(Collected data)
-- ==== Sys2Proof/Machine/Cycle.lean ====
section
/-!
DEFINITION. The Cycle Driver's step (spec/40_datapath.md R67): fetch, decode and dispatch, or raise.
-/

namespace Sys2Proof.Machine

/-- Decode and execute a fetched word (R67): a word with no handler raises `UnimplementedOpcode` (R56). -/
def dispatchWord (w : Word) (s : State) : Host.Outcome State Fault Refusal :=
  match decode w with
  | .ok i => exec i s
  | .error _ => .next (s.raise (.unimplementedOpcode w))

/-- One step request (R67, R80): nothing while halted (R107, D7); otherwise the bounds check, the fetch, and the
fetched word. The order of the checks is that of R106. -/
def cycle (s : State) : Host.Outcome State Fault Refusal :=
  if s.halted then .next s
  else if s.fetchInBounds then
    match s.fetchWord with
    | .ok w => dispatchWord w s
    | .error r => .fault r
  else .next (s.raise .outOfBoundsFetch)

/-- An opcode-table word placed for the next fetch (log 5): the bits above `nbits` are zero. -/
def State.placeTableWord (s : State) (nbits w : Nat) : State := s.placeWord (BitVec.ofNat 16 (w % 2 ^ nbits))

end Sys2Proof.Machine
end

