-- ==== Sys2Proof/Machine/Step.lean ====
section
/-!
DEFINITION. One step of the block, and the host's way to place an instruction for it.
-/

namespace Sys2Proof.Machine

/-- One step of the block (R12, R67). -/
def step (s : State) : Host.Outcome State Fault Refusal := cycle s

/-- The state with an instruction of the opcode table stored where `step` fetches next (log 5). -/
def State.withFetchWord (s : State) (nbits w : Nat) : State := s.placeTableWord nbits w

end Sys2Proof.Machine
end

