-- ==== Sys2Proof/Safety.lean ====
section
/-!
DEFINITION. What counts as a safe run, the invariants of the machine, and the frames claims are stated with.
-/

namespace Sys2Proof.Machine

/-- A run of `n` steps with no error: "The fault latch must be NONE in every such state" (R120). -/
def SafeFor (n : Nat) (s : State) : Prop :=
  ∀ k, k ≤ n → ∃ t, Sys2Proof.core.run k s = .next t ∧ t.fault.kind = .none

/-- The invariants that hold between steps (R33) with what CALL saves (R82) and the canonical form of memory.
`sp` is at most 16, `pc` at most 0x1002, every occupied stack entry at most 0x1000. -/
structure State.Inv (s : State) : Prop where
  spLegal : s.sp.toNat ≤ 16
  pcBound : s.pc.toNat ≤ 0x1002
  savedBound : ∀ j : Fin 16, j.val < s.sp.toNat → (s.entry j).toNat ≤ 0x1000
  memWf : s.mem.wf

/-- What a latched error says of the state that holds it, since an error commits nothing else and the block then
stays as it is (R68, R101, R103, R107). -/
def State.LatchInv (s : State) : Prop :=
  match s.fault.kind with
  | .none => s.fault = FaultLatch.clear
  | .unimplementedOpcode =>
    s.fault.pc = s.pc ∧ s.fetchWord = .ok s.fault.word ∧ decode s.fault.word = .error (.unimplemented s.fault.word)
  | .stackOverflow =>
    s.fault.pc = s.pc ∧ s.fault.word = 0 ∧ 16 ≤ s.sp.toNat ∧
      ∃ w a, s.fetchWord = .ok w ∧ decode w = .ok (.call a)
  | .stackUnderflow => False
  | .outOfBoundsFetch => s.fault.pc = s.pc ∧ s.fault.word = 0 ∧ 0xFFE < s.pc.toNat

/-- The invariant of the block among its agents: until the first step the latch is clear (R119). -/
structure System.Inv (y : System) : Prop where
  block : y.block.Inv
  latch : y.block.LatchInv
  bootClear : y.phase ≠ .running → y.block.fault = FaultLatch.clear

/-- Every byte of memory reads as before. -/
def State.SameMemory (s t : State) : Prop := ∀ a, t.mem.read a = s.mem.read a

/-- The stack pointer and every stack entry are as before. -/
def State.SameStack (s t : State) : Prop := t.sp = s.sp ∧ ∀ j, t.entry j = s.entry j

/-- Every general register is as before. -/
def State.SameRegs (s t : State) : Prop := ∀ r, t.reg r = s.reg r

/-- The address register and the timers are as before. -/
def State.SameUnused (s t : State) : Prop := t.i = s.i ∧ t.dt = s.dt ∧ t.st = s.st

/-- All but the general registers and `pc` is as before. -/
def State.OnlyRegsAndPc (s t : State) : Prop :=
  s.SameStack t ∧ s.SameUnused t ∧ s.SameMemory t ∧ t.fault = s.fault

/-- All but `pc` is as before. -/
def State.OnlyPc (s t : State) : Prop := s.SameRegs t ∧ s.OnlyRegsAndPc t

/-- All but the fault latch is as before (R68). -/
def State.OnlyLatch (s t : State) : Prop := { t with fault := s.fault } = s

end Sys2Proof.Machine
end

**TASK DIRECTIONS:** Search the entries for the word "Refusal". Copy each line where it appears.

**ANSWER SPACE:**
def dispatchWord (w : Word) (s : State) : Host.Outcome State Fault Refusal :=
def cycle (s : State) : Host.Outcome State Fault Refusal :=
def step (s : State) : Host.Outcome State Fault Refusal := cycle s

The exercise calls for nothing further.